Sentra-Guard: A Real-Time Multilingual Defense Against Adversarial LLM Prompts

This paper presents a real-time modular defense system named Sentra-Guard. The system detects and mitigates jailbreak and prompt injection attacks targeting large language models (LLMs). The framework uses a hybrid architecture with FAISS-indexed SBERT embedding representations that capture the semantic meaning of prompts, combined with fine-tuned transformer classifiers, which are machine learning models specialized for distinguishing between benign and adversarial language inputs. It identifies adversarial prompts in both direct and obfuscated attack vectors.
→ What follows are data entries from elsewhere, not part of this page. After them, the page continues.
theorem commitGate_outside {op : Nat} (h : s.commitGate k e op = .met t) : t.outside k = s.outside k := by
  unfold State.commitGate at h
  split_ifs at h <;> cases h
  · rfl
  · exact commitSub_outside ..

theorem commitAll_outside {op : Nat} (h : s.commitAll k e op = .met t) : t.outside k = s.outside k := by
  unfold State.commitAll at h
  dsimp only at h
  split_ifs at h
  cases h
  exact foldl_keeps (State.outside · k) (fun _ _ => commitSub_outside ..) _ _

theorem drainGate_outside (h : s.drainGate k e = .met t) : t.outside k = s.outside k := by
  unfold State.drainGate at h
  split at h
  · cases h
  · next u hu =>
    cases needBanks_met hu
    cases h
    split <;> simp only [settleBanks_outside, drain_outside]

theorem takeTokens_outside {h : Nat} (ht : s.takeTokens k e h = .met t) : t.outside k = s.outside k := by
  unfold State.takeTokens at ht
  dsimp only at ht
  split at ht
  · cases ht
    rfl
  · split at ht
    · split at ht <;> cases ht
    · cases ht
      exact (setSub_outside ..).trans (setBlock_outside ..)

theorem awaitSlots_outside {js : List Nat} (h : s.awaitSlots k e js = .met t) : t.outside k = s.outside k := by
  unfold State.awaitSlots at h
  dsimp only at h
  split at h
  · cases h
  · split at h
    · cases h
    · split at h
      · cases h
      · next u hu =>
        cases needBanks_met hu
        cases h
        exact landSlots_outside ..

theorem freeHolds_outside : (s.freeHolds k).outside k = s.outside k := by
  unfold State.freeHolds
  dsimp only
  split
  · exact setGroup_outside s k _
  · exact setGroup_outside s k _

/-- A gate that is asked only where `c` holds. -/
theorem gate_ite_outside {c : Prop} [Decidable c] {g : Gate} (hg : ∀ t, g = .met t → t.outside k = s.outside k)
    (h : (if c then g else .met s) = .met t) : t.outside k = s.outside k := by
  split at h
  · exact hg t h
  · cases h
    rfl

theorem headerGate_outside (h : s.headerGate k e = .met t) : t.outside k = s.outside k := by
  unfold State.headerGate at h
  dsimp only at h
  split at h
  · cases h
  split at h
  · cases h
    rfl
  split at h
  · split at h
    · cases h
    · next u hu =>
      cases h
      exact (setSub_outside ..).trans (takeTokens_outside hu)
  split at h
  · cases h
  next u hu =>
  have hcommit := gate_ite_outside (fun _ => commitGate_outside) hu
  split at h
  · cases h
  next v hv =>
  have hdrain := gate_ite_outside (fun _ => drainGate_outside) hv
  split at h
  · cases h
  split at h
  · cases h
  split at h
  · cases h
  next w hw =>
  cases needBanks_met hw
  split at h
  · cases h
  next x hx =>
  cases h
  rw [setSub_outside, landSlots_outside, takeTokens_outside hx, hdrain, ← hcommit]
  split <;> simp only [takeMark_outside]

theorem issueGate_outside {i : Instr} {sh : Shape} {gd : Guarding} (h : s.issueGate k e i sh gd = .met t) : t.outside k = s.outside k := by
  unfold State.issueGate at h
  dsimp only at h
  split at h
  · cases h
  next u hu =>
  have hcommit : u.outside k = s.outside k := by
    split at hu
    · exact commitGate_outside hu
    · exact gate_ite_outside (fun _ => commitAll_outside) hu
  split at h
  · cases h
  split at h
  · cases h
  next v hv =>
  cases needBanks_met h
  refine Eq.trans ?_ (freeHolds_outside.trans hcommit)
  split at hv
  · split at hv
    · cases hv
      exact landDue_outside ..
    · exact awaitSlots_outside hv
  · cases hv
    exact landDue_outside ..

/-- The gates that a ready word has passed. -/
theorem ready_gates {i : Instr} {gd : Guarding} {cx : Cx} (h : s.readyFor i gd = some (cx, t)) :
    ∃ u, s.headerGate cx.k cx.e = .met u ∧ u.issueGate cx.k cx.e i (shape (kindOf cx.k) i) gd = .met t := by
  unfold State.readyFor at h
  split at h
  · split at h
    · cases h
    next u hu =>
    dsimp only at h
    split at h
    · cases h
    split at h
    · cases h
    next v hv =>
    split at h
    · cases h
    · cases h
      exact ⟨u, hu, hv⟩
  · cases h

theorem ready_outside {i : Instr} {gd : Guarding} {cx : Cx} (h : s.readyFor i gd = some (cx, t)) : t.outside cx.k = s.outside cx.k := by
  obtain ⟨u, hu, ht⟩ := ready_gates h
  exact (issueGate_outside ht).trans (headerGate_outside hu)
end

end Sys2Proof.Machine
end

section
/-! What the retirement of a word keeps of its own group (R138, R141, R149): a split's too, whose lanes then part (O9). -/
namespace Sys2Proof.Machine
open Laws

/-! ### Operations on banks leave every group alone (R152) -/

section
variable (s : State)

@[simp] theorem wakeReg_groups (u j : Nat) : (s.wakeReg u j).groups = s.groups := by
  unfold State.wakeReg
  dsimp only
  split
  · exact postOnce_groups ..
  · exact postOnce_groups ..
  · rfl

@[simp] theorem wakeOwned_groups (k : Nat) : (s.wakeOwned k).groups = s.groups := by
  unfold State.wakeOwned
  split
  · exact foldl_keeps State.groups (fun _ _ => by split <;> [exact wakeReg_groups ..; rfl]) _ _
  · rfl

@[simp] theorem settleBanks_groups (u : Nat) (js : List Nat) : (s.settleBanks u js).groups = s.groups :=
  foldl_keeps State.groups (fun _ _ => by dsimp only; split <;> rfl) _ _

@[simp] theorem retireBanks_groups (k : Nat) (waited : Bool) (keys : List Nat) : (s.retireBanks k waited keys).groups = s.groups := by
  unfold State.retireBanks
  split
  · rw [settleBanks_groups]
    split <;> simp only [wakeOwned_groups]
  · rfl

theorem group_congr {s t : State} (h : t.groups = s.groups) (k : Nat) : t.group k = s.group k := congrArg (tget ({} : Group) · k) h
end

/-! ### What a group retains -/

/-- What a retiring sub-group keeps of itself: its registers, its lanes and its pair. -/
def Sub.retained (x : Sub) : Sub := { s := x.s, h := x.h, lanes := x.lanes, pair := x.pair }

theorem Sub.retained_eq_iff {x y : Sub} : x.retained = y.retained ↔ x.lanes = y.lanes ∧ x.pair = y.pair ∧ x.s = y.s ∧ x.h = y.h := by
  simp [Sub.retained]

/-- What a word of sub-group `e` keeps of its group when it retires: all but liveness, shadows and signals; and every other sub-group whole. -/
def Group.retained (g : Group) (e : Nat) : Group × (Nat → Sub) :=
  ({ g with subs := [], shadow := [], shadowUsed := [], vDead := 0, pDead := 0, sigs := [] },
    fun i => if i = e then (g.sub e).retained else g.sub i)

theorem retained_self {g g' : Group} {e : Nat} (h : g'.retained e = g.retained e) : (g'.sub e).retained = (g.sub e).retained := by
  simpa [Group.retained] using congrFun (congrArg Prod.snd h) e

theorem retained_other {g g' : Group} {e i : Nat} (h : g'.retained e = g.retained e) (hi : i ≠ e) : g'.sub i = g.sub i := by
  simpa [Group.retained, hi] using congrFun (congrArg Prod.snd h) i

/-- An update of the sub-group and of what a retirement may change. -/
theorem retained_of_subs {g g' : Group} {e : Nat} {x : Sub} (hs : g'.subs = tput g.subs e x) (hx : x.retained = (g.sub e).retained)
    (hg : (g'.retained e).1 = (g.retained e).1) : g'.retained e = g.retained e := by
  refine Prod.ext hg (funext fun i => ?_)
  have hi : g'.sub i = if e = i then x else g.sub i := (congrArg (tget ({} : Sub) · i) hs).trans (tget_tput ..)
  have he : g'.sub e = x := (congrArg (tget ({} : Sub) · e) hs).trans (by rw [tget_tput, if_pos rfl])
  simp only [Group.retained, hi, he, hx]
  split
  · rfl
  · next h => rw [if_neg (Ne.symm h)]

theorem capture_retained (g : Group) (e : Nat) (w : Wr) : (g.capture e w).retained e = g.retained e := by
  unfold Group.capture
  split <;> rfl

section
variable (s : State) (k e : Nat)

theorem kill_retained (key : Nat) : ((s.kill k e key).group k).retained e = (s.group k).retained e := by
  unfold State.kill
  dsimp only
  rw [← capture_retained (s.group k) e (keyWr key)]
  split_ifs <;> rw [group_setGroup_self] <;> exact retained_of_subs rfl rfl rfl

theorem retire_retained (idle : Nat) (kills keys : List Nat) (wrs : List Wr) (lat : Nat) :
    ((s.retire k e idle kills keys wrs lat).group k).retained e = (s.group k).retained e := by
  unfold State.retire
  dsimp only
  rw [group_congr (retireBanks_groups ..), group_setGroup_self]
  refine Eq.trans ?_ (foldl_keeps (fun t : State => (t.group k).retained e) (fun t n => kill_retained t k e n) kills s)
  exact retained_of_subs rfl rfl rfl

theorem leaveClause_retained (pc : Nat) : ((s.leaveClause k e pc).group k).retained e = (s.group k).retained e := by
  refine (apply_ite (fun t : State => (t.group k).retained e) _ _ _).trans (ite_eq_iff'.2 ⟨fun _ => ?_, fun _ => ?_⟩)
  · rw [group_setGroup_self]
    exact retained_of_subs rfl rfl rfl
  · rw [group_congr (post_groups ..), group_setGroup_self]
    exact retained_of_subs rfl rfl rfl

theorem advance_retained : ((s.advance k e).group k).retained e = (s.group k).retained e := by
  unfold State.advance
  dsimp only
  split
  · rfl
  · split
    · rw [State.setSub, group_setGroup_self]
      exact retained_of_subs rfl rfl rfl
    · exact leaveClause_retained ..
end

/-- A word that retires keeps what its group retains of the state its effect left. -/
theorem retiredTo_retained (s t : State) (cx : Cx) (wrs : List Wr) (lat : Nat) :
    ((s.retiredTo t cx wrs lat).group cx.k).retained cx.e = (t.group cx.k).retained cx.e :=
  (advance_retained ..).trans (retire_retained ..)

theorem retiredTo_outside (s t : State) (cx : Cx) (wrs : List Wr) (lat : Nat) : (s.retiredTo t cx wrs lat).outside cx.k = t.outside cx.k :=
  (advance_outside ..).trans (retire_outside ..)

/-! ### The lanes of a split (R134) -/

section
variable (s : State) (k e : Nat)

/-- A mark is all that a mark changes of its group. -/
theorem takeMark_sub (clause pc : Nat) (atHeader : Bool) : ∃ m, ∀ i, ((s.takeMark k e clause pc atHeader).group k).sub i =
    if e = i then { (s.group k).sub e with mark := m } else (s.group k).sub i := by
  unfold State.takeMark
  split
  · refine ⟨((s.group k).sub e).mark, fun i => ?_⟩
    split
    · next h => rw [h]
    · rfl
  · exact ⟨_, fun i => (congrArg (Group.sub · i) (group_setGroup_self ..)).trans (sub_setGroup_sub ..)⟩

theorem takeMark_pairs (clause pc : Nat) (atHeader : Bool) : ((s.takeMark k e clause pc atHeader).group k).pairs = (s.group k).pairs := by
  unfold State.takeMark
  split
  · rfl
  · dsimp only
    rw [State.setSub, group_setGroup_self]
    rfl

/-- What of a sub-group does not read its mark stays through a mark. -/
theorem takeMark_keeps {α : Type} (p : Sub → α) (hp : ∀ x m, p { x with mark := m } = p x) (clause pc i : Nat) (atHeader : Bool) :
    p (((s.takeMark k e clause pc atHeader).group k).sub i) = p ((s.group k).sub i) := by
  obtain ⟨m, hm⟩ := takeMark_sub s k e clause pc atHeader
  rw [hm]
  split
  · next h => rw [hp, h]
  · rfl
end

theorem withPairs_sub (g : Group) (ps : Tab (Bool × Nat)) (i : Nat) : ({ g with pairs := ps } : Group).sub i = g.sub i := rfl

/-- Lanes of a mask and the mask's other lanes make up the mask. -/
theorem lanes_or_rest {taken lanes : W32} (h : taken &&& ~~~lanes = 0) : taken ||| (lanes &&& ~~~taken) = lanes := by
  ext i hi
  have hbit : (taken &&& ~~~lanes)[i] = false := by simp [h]
  simp only [BitVec.getElem_and, BitVec.getElem_not, BitVec.getElem_or] at hbit ⊢
  cases ht : taken[i] <;> simp_all

theorem lanes_and_rest (taken lanes : W32) : taken &&& (lanes &&& ~~~taken) = 0 := by
  ext i hi
  simp only [BitVec.getElem_and, BitVec.getElem_not]
  cases taken[i] <;> simp

/-- The group that a split parts: the splitting word has retired and left its clause. -/
def State.beforeSplit (s : State) (cx : Cx) : Group := ((s.retireCx cx).leaveClause cx.k cx.e (s.sub cx.k cx.e).nextClause).group cx.k

theorem beforeSplit_retained (s : State) (cx : Cx) : (s.beforeSplit cx).retained cx.e = (s.group cx.k).retained cx.e :=
  (leaveClause_retained ..).trans (retire_retained ..)

section
variable {s : State} {cx : Cx} {taken : W32} {x n r : Nat} {bad : Bool}

/-- The lanes taken go on at the target in the new entry. -/
theorem splitSub_new (hn : n ≠ cx.e) : let y := ((s.splitSub cx taken x bad n r).group cx.k).sub n
    y.lanes = taken ∧ y.pc = x ∧ y.pair = r := by
  simp [State.splitSub, takeMark_keeps _ _ _ Sub.lanes fun _ _ => rfl, takeMark_keeps _ _ _ Sub.pc fun _ _ => rfl,
    takeMark_keeps _ _ _ Sub.pair fun _ _ => rfl, withPairs_sub, sub_setGroup_sub, hn.symm]

/-- The other lanes stay in the old entry. -/
theorem splitSub_old : let y := ((s.splitSub cx taken x bad n r).group cx.k).sub cx.e
    y.lanes = ((s.beforeSplit cx).sub cx.e).lanes &&& ~~~taken ∧ y.pair = r := by
  simp [State.splitSub, takeMark_keeps _ _ _ Sub.lanes fun _ _ => rfl, takeMark_keeps _ _ _ Sub.pair fun _ _ => rfl, withPairs_sub,
    sub_setGroup_sub, State.beforeSplit]

theorem splitSub_pairs : ((s.splitSub cx taken x bad n r).group cx.k).pairs =
    tput (s.beforeSplit cx).pairs r (true, ((s.beforeSplit cx).sub cx.e).pair) := by
  simp [State.splitSub, takeMark_pairs, State.beforeSplit]
end

end Sys2Proof.Machine

namespace Sys2Proof.Proofs
open Machine Laws

/-- Settles O9: the lanes taken and the others are apart and make up the lanes of the word that splits, which its retirement keeps. -/
theorem splitKeepsLanes : Obligations.SplitKeepsLanes := by
  unfold Obligations.SplitKeepsLanes
  intro s cx taken x n r bad hn g t hsub
  obtain ⟨hnew, hpc, hpair⟩ := splitSub_new (s := s) (taken := taken) (x := x) (r := r) (bad := bad) hn
  obtain ⟨hold, hpair'⟩ := splitSub_old (s := s) (cx := cx) (taken := taken) (x := x) (n := n) (r := r) (bad := bad)
  obtain ⟨hlanes, hup, -, -⟩ := Sub.retained_eq_iff.1 (retained_self (beforeSplit_retained s cx))
  rw [hlanes] at hold
  refine ⟨hnew, hpc, ?_, ?_, hpair, hpair', ?_⟩
  · rw [hnew, hold]
    exact lanes_or_rest hsub
  · rw [hnew, hold]
    exact lanes_and_rest ..
  · rw [splitSub_pairs, hup, tget_tput, if_pos rfl]

end Sys2Proof.Proofs
end

section
/-! What a landing changes (O58): the register that its key names, and nothing else that a reader of registers sees. -/
namespace Sys2Proof.Machine
open Laws

/-- A capture changes nothing of its group but the shadows. -/
theorem capture_eq (g : Group) (e : Nat) (w : Wr) : ∃ sh, g.capture e w = { g with shadow := sh } := by
  unfold Group.capture
  split
  · exact ⟨g.shadow, rfl⟩
  · exact ⟨_, rfl⟩
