-- ==== Sys2Proof/Machine/Dispatch.lean ====
section
/-! DEFINITION. One arm per constructor: the effect a descriptor carries (30_encoding.md R68). -/

namespace Sys2Proof.Machine

def exec (i : Instr) (s : State) : Host.Outcome State Fault Refusal :=
  match i with
  | .nop => Sys2Proof.Machine.execNop s
  | .decB => Sys2Proof.Machine.execDecB s
  | .jrNZr8 r8 => Sys2Proof.Machine.execJrNZr8 r8 s
  | .ldHLd16 d16 => Sys2Proof.Machine.execLdHLd16 d16 s
  | .xorA => Sys2Proof.Machine.execXorA s
  | .jpA16 a16 => Sys2Proof.Machine.execJpA16 a16 s

end Sys2Proof.Machine
end

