/-- Settles O33, in the order of the fetches: the opcode, its entry, the operand. -/
theorem stepAgreesWithThePseudocode : Obligations.StepAgreesWithThePseudocode := by
  intro p s running
  cases read : memRead s s.regs.pc with
  | error cause => rw [hostStep_of_fetchError p running (fetchInstr_error read), pseudocodeStep_of_readError read]
  | ok op =>
    have fetch := fetchInstr_fetched read
    cases entry : lookup op with
    | none =>
      rw [entry] at fetch
      rw [hostStep_of_fetchError p running fetch, pseudocodeStep_of_absent read entry]
    | some row =>
      rw [entry] at fetch
      rw [pseudocodeStep_of_entry read entry]
      cases operand : decodeOperand fetch8 row.effect (s.setPc (s.regs.pc + 1#16)) with
      | error cause =>
        rw [hostStep_of_fetchError p running (fetch.trans operand), effect_of_decodeOperand_error operand]
        rfl
      | ok r =>
        obtain ⟨i, s'⟩ := r
        obtain ⟨t, meaning, -⟩ := exec_next i s'
        rw [hostStep_of_fetched p running (fetch.trans operand) meaning, effect_of_decodeOperand operand meaning]
        obtain ⟨k, rfl, -⟩ := lookup_some entry
        rw [Instr.descriptor, kind_of_decodeOperand operand, OpKind.row_effect]
        rfl

/-! ## `pc` after a step -/

/-- Advancing `pc` is a sum modulo 2^16 (decision D5). -/
theorem pc_add_toNat (pc : Word) (n : Nat) : (pc + BitVec.ofNat 16 n).toNat = (pc.toNat + n) % 65536 := by
  rw [BitVec.toNat_add, BitVec.toNat_ofNat, Nat.add_mod_mod]

/-- The target of a relative jump is the sum with the signed displacement modulo 2^16 (decision D6). -/
theorem relativeTarget_toNat (pc : Word) (r8 : Byte) :
    ((relativeTarget pc r8).toNat : Int) = ((pc.toNat : Int) + r8.toInt) % 65536 := by
  have sum : relativeTarget pc r8 = BitVec.ofInt 16 ((pc.toNat : Int) + r8.toInt) := by
    rw [relativeTarget, BitVec.ofInt_add, ← sext16_toInt, BitVec.ofInt_toInt, BitVec.ofInt_natCast, BitVec.ofNat_toNat,
      BitVec.setWidth_eq]
  rw [sum, BitVec.toNat_ofInt]
  exact Int.toNat_of_nonneg (Int.emod_nonneg _ (by decide))

/-- Settles O35: the meaning of each instruction starts from `pc` past its last byte. -/
theorem pcAfterAStep : Obligations.PcAfterAStep := by
  intro s i running encoded
  rw [step_of_bytesAt running encoded]
  cases i with
  | nop => exact ⟨_, rfl, pc_add_toNat s.regs.pc 1⟩
  | decB => exact ⟨_, rfl, pc_add_toNat s.regs.pc 1⟩
  | xorA => exact ⟨_, rfl, pc_add_toNat s.regs.pc 1⟩
  | ldHLd16 d16 => exact ⟨_, rfl, pc_add_toNat s.regs.pc 3⟩
  | jpA16 a16 => exact ⟨_, rfl, rfl⟩
  | jrNZr8 r8 =>
    cases z : s.regs.f.getLsbD 7 with
    | true => exact ⟨_, exec_jrNZr8_notTaken r8 z, pc_add_toNat s.regs.pc 2⟩
    | false =>
      refine ⟨_, exec_jrNZr8_taken r8 z, ?_⟩
      have pastOperand := pc_add_toNat s.regs.pc 2
      have target := relativeTarget_toNat (s.regs.pc + 2#16) r8
      rw [pastOperand] at target
      exact target.trans (by push_cast; rw [Int.emod_add_emod])
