/-- Rule R232, one round of `runUntil`: the due event fires at its due time, what its handler charged
passes, and the loop goes on from there (assumption 7). -/
theorem runUntil_fire {target : Nat} {s : State} {e : Event} {due : Nat} (hc : s.charge = 0)
    (hp : s.pending = some (e, due)) (hle : due ≤ target) :
    runUntil target s =
      runUntil (max (runUntil (due + (fire e { s with now := due }).charge)
          { fire e { s with now := due } with charge := 0 }).now target)
        (runUntil (due + (fire e { s with now := due }).charge)
          { fire e { s with now := due } with charge := 0 }) := by
  have hd : dueBy target s = some (e, due) := by
    unfold dueBy
    rw [hp]
    simp [hle]
  have hs : ({ s with charge := 0 } : State) = s := by rw [← hc]
  have hnow : (fire e { s with now := due }).now = due := (fire_sequence e { s with now := due }).2.2.1
  have hf := fuelled_fire (fuel := target + 7) hc hd (fuelled_runUntil target s)
  conv_lhs => rw [runUntil, hs, show target + 8 = target + 7 + 1 from rfl, runLoop_fire hd]
  generalize fire e { s with now := due } = u at hf hnow ⊢
  have hle' : u.now ≤ due + u.charge := by omega
  have h0 : (runUntil (due + u.charge) { u with charge := 0 }).charge = 0 :=
    (runUntil_done _ _ hle').2.1
  rw [show max target (due + u.charge) = max (due + u.charge) target from Nat.max_comm _ _] at hf ⊢
  rw [← runLoop_split (due + u.charge + 8) _ (max (runUntil (due + u.charge) { u with charge := 0 }).now target + 8)
    _ _ { u with charge := 0 } rfl hle' (fuelled_runUntil _ _) hf
    (by rintro w rfl; exact fuelled_runUntil _ _)]
  rw [show runLoop (due + u.charge + 8) (due + u.charge) { u with charge := 0 }
    = runUntil (due + u.charge) { u with charge := 0 } from rfl]
  generalize runUntil (due + u.charge) { u with charge := 0 } = w at h0 ⊢
  show runLoop _ _ _ = runLoop _ _ { w with charge := 0 }
  rw [← h0]

end Sys2Proof.Machine
end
A core innovation is the classifier-retriever fusion module, which dynamically computes context-aware risk scores that estimate how likely a prompt is to be adversarial based on its content and context. The framework ensures multilingual resilience with a language-agnostic preprocessing layer. This component automatically translates non-English prompts into English for semantic evaluation, enabling consistent detection across over 100 languages. The system includes a HITL feedback loop, where decisions made by the automated system are reviewed by human experts for continual learning and rapid adaptation under adversarial pressure. Sentra-Guard maintains an evolving dual-labeled knowledge base of benign and malicious prompts, enhancing detection reliability and reducing false positives. Evaluation results show a 99.96% detection rate (AUC = 1.00, F1 = 1.00) and an attack success rate (ASR) of only 0.004%. This outperforms leading baselines such as LlamaGuard-2 (1.3%) and OpenAI Moderation (3.7%). Unlike black-box approaches, Sentra-Guard is transparent, fine-tunable, and compatible with diverse LLM backends. Its modular design supports scalable deployment in both commercial and open-source environments. The system establishes a new state-of-the-art in adversarial LLM defense.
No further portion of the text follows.